Через три четверти часа снизу донеслись голоса – это Надежда Кирилловна провожала знатного гостя, который соблаговолил исчезнуть с нашего порога так же внезапно, как он на нем появился.

Глава VII

Я сошел вниз и направился в столовую.

Тетка выглядела расстроенной и уставшей. Она, сперва резко отчитав горничную за свойственную той нерасторопность, а затем сославшись на мигрень, удалилась на свою половину дома.

Я вышел в переднюю и встретился с Аглаей, спускавшейся по лестнице.

– Что вы думаете о прогулке, любезная сестрица? – с легким поклоном спросил я. – Погоды-то какие стоят!

– Охотно, любезный братец, – подыграла мне девушка. – Маша, принеси-ка мне мою шляпку, перчатки и зонтик…

Мы минули ворота усадьбы и по большой улице, засаженной старыми липами, вышли к площади.

Данилевский уже был на месте.

– Дружище, вы были совершенно правы, – после взаимного приветствия вполголоса заговорил я. – Ваши познания в детективном деле, дорогой мсье сыщик, принесли весьма недурные результаты.

– Что?
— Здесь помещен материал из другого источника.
-- ==== Sys2Proof/Machine/Budget.lean ====
section
/-! DEFINITION. The supply budget (chapter 7): charges, the wait list, shedding, granting and the grant pass; with the changes
of the key and pedal records that a shed or a grant makes (R99, R106, R124, R126). -/

namespace Sys2Proof.Machine

/-! ### Records -/

/-- Set a key's record. -/
def setKey (k : Key) (r : KeyRecord) (i : Instrument) : Instrument := { i with keys := i.keys.set k r }

/-- A pedal's record. -/
def Instrument.pedal (i : Instrument) : PedalName → PedalRecord
  | .damper => i.damper
  | .shift => i.shift

/-- Set a pedal's record. -/
def setPedal (p : PedalName) (r : PedalRecord) (i : Instrument) : Instrument :=
  match p with
  | .damper => { i with damper := r }
  | .shift => { i with shift := r }

/-- The 88 keys in ascending order. -/
def allKeys : List Key := List.finRange 88

/-- Do something at every key, in ascending order. -/
def forKeys (f : Key → Instrument → Instrument) (i : Instrument) : Instrument :=
  allKeys.foldl (fun acc k => f k acc) i

/-! ### Charges (R137) -/

/-- The charge of a key (R115). -/
def KeyRecord.charge (r : KeyRecord) : Nat :=
  match r.state with
  | .drive => 3
  | .hold => 1
  | _ => 0

/-- The charge of a pedal (R137). -/
def PedalRecord.charge (r : PedalRecord) : Nat :=
  match r.state with
  | .goingDown => 6
  | .down => 2
  | .goingUp => if r.assistEnd.isSome then 1 else 0
  | .up => 0

/-- The cost of a request (R136). -/
def Requester.cost : Requester → Nat
  | .key _ => 3
  | .pedal _ => 6

/-- The effective capacity (R138). -/
def effectiveCapacity (level : MonitorLevel) (capacity : Nat) : Nat :=
  match level with
  | .normal => capacity
  | .low => capacity / 2
  | .critical => 0

/-- The effective capacity under the working map. -/
def Instrument.effective (i : Instrument) (map : RegulationMap) : Nat :=
  effectiveCapacity i.monitor map.supply.capacity

/-- Units returned to the budget, with no pass yet (R137). -/
def returnUnits (n : Nat) (i : Instrument) : Instrument := { i with unitsInUse := i.unitsInUse - n }

/-! ### The wait list (R140) -/

/-- The place of a requester among entries of its kind with equal moments: the damper before the shift pedal, the lower key
first. -/
def Requester.rank : Requester → Nat
  | .pedal .damper => 0
  | .pedal .shift => 1
  | .key k => 2 + k.val

/-- The requester is a pedal. -/
def Requester.isPedal : Requester → Bool
  | .pedal _ => true
  | .key _ => false

/-- Entry `x` stands before entry `y` (R140). -/
def WaitEntry.before (x y : WaitEntry) : Bool :=
  if x.requester.isPedal ≠ y.requester.isPedal then x.requester.isPedal
  else if x.requestMoment ≠ y.requestMoment then decide (x.requestMoment < y.requestMoment)
  else decide (x.requester.rank < y.requester.rank)

/-- Put an entry in the place R140 gives it. -/
def insertWait (e : WaitEntry) : List WaitEntry → List WaitEntry
  | [] => [e]
  | x :: rest => if e.before x then e :: x :: rest else x :: insertWait e rest

/-- Place a request made now in the wait list, with its drop moment; no pass yet (R139). -/
def placeRequest (m : Moment) (q : Requester) (i : Instrument) : Instrument :=
  { i with waitList := insertWait ⟨q, m.now, m.now + m.map.supply.lateLimit * 1000⟩ i.waitList }

/-- Withdraw a requester from the wait list; no pass yet (R145). -/
def withdraw (q : Requester) (i : Instrument) : Instrument :=
  { i with waitList := i.waitList.filter fun e => decide (e.requester ≠ q) }

/-! ### What a shed and a grant do at a key -/

/-- The solenoid goes off and the return timer starts (R103). -/
def KeyRecord.switchOff (r : KeyRecord) (m : Moment) (k : Key) : KeyRecord :=
  { r with
    returnEnd := some (m.now + m.map.keys[k].returnTime * 100)
    channel := r.channel.switch m.now .off }

/-- The shed order at a key in HOLD (R106). -/
def shedKey (m : Moment) (k : Key) (i : Instrument) : Instrument :=
  let r := i.keys[k]
  { setKey k { r.switchOff m k with state := .shed } (returnUnits 1 i) with shed := i.shed + 1 }

/-- The grant at a key: the armed strike is fired and the key enters DRIVE (R95, R96, R99). -/
def grantKey (m : Moment) (k : Key) (requestMoment : Nat) (i : Instrument) : Instrument :=
  let r := i.keys[k]
  match r.armed with
  | none => i
  | some st =>
    let r' := { r with
      state := .drive
      armed := none
      requestMoment := none
      driveEnd := some (m.now + m.map.keys[k].driveLength * 100)
      channel := r.channel.switch m.now (.forward st.duty) }
    let i := setKey k r' { i with unitsInUse := i.unitsInUse + 3, fired := i.fired + 1 }
    if requestMoment + 2000 < m.now then raiseBoth .late { i with late := i.late + 1 } else i

/-! ### What a grant does at a pedal -/

/-- The pedal's position estimate at real time `now` (R125). An elapsed time that is no whole number of 0.1 ms is rounded down to one
(log 33, the model's choice). -/
def PedalRecord.position (r : PedalRecord) (now : Nat) : Nat :=
  match r.state, r.travel with
  | .up, _ => 0
  | .down, _ => 1000
  | .goingDown, some t =>
    if t.finish ≤ now then 1000
    else t.estimate + (1000 - t.estimate) * ((now - t.start) / 100) / ((t.finish - t.start) / 100)
  | .goingUp, some t =>
    if t.finish ≤ now then 0
    else t.estimate - t.estimate * ((now - t.start) / 100) / ((t.finish - t.start) / 100)
  | .goingDown, none => 0
  | .goingUp, none => 0

/-- The entry to DOWN (R126, R143). -/
def enterDown (m : Moment) (p : PedalName) (i : Instrument) : Instrument :=
  let r := i.pedal p
  let i := setPedal p
    { r with
      state := .down
      travel := none
      assistEnd := none
      bridge := r.bridge.switch m.now (.forward (m.map.pedal p).holdDuty) } (returnUnits 4 i)
  match p with
  | .damper => { i with damperDown := true }
  | .shift => i

/-- The grant at a pedal: it enters GOING-DOWN, its assist ended with its unit returned; a travel of no length takes it to DOWN
at once (R124, R142). -/
def grantPedal (m : Moment) (p : PedalName) (i : Instrument) : Instrument :=
  let r := i.pedal p
  let p0 := r.position m.now
  let finish := m.now + (1000 - p0) * (m.map.pedal p).downTravel / 1000 * 100
  let i := setPedal p
    { r with
      state := .goingDown
      requestMoment := none
      travel := some ⟨m.now, p0, finish⟩
      assistEnd := none
      bridge := r.bridge.switch m.now (.forward (m.map.pedal p).driveDuty) }
    { i with unitsInUse := i.unitsInUse + 6 - r.charge }
  if finish = m.now then enterDown m p i else i

/-- The grant of an entry that has left the list (R142). -/
def grant (m : Moment) (e : WaitEntry) (i : Instrument) : Instrument :=
  match e.requester with
  | .key k => grantKey m k e.requestMoment i
  | .pedal p => grantPedal m p i

/-! ### The grant pass (R141) -/

/-- The key to shed: among the keys in HOLD the one with the oldest hold start, the lowest on equal starts (R143). -/
def oldestHold (i : Instrument) : Option Key :=
  allKeys.foldl
    (fun best k =>
      if i.keys[k].state = .hold then
        match best with
        | none => some k
        | some b =>
          if (i.keys[k].holdStart.getD 0) < (i.keys[b].holdStart.getD 0) then some k else best
      else best) none

/-- Shed one held key, where the damper is down and a key is in HOLD (R141, R143). -/
def shedOne (m : Moment) (i : Instrument) : Option Instrument :=
  if i.damperDown then (oldestHold i).map fun k => shedKey m k i else none

/-- One move of a pass: a shed while the units in use exceed the effective capacity, else a grant of a head that fits, else a
shed for a head that does not; absent when the pass ends (R141). -/
def passMove (m : Moment) (i : Instrument) : Option Instrument :=
  if i.effective m.map < i.unitsInUse then shedOne m i
  else
    match i.waitList with
    | [] => none
    | e :: rest =>
      if i.unitsInUse + e.requester.cost ≤ i.effective m.map then
        some (grant m e { i with waitList := rest })
      else shedOne m i

/-- At most `fuel` moves of a pass. -/
def passMoves (m : Moment) : Nat → Instrument → Instrument
  | 0, i => i
  | fuel + 1, i =>
    match passMove m i with
    | none => i
    | some i' => passMoves m fuel i'

/-- The grant pass (R141). Each move takes an entry from the list or a key out of HOLD, so the moves are no more than the
entries and the 88 keys together. -/
def pass (m : Moment) (i : Instrument) : Instrument := passMoves m (i.waitList.length + 88) i

end Sys2Proof.Machine
end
Вы что-то нашли? – Данилевский переводил вспыхнувший азартом взгляд с меня на Аглаю.

Стараясь не привлекать постороннего внимания, я приложил палец к губам.

– Подождем еще Ли…, гм, Олимпиаду Андреевну, – исправился я, почувствовав, что краснею, – и тогда мы все расскажем. Найти бы еще место, где нам бы никто не помешал…

В эту минуту к нам, ослепительная, как и всегда, с зонтиком от солнца в одной руке и с несессером в тон платью – в другой, подошла Липочка.

– Здравствуйте, господа! Неужели вы нашли что-то важное? – безотлагательно перешла она к делу.

Данилевский предостерегающе поднял вверх указательный палец:

– Подождите, друзья! Не здесь!

– Ну, расскажите же, Миша! Что же вы тянете? – сгорала от любопытства Липа.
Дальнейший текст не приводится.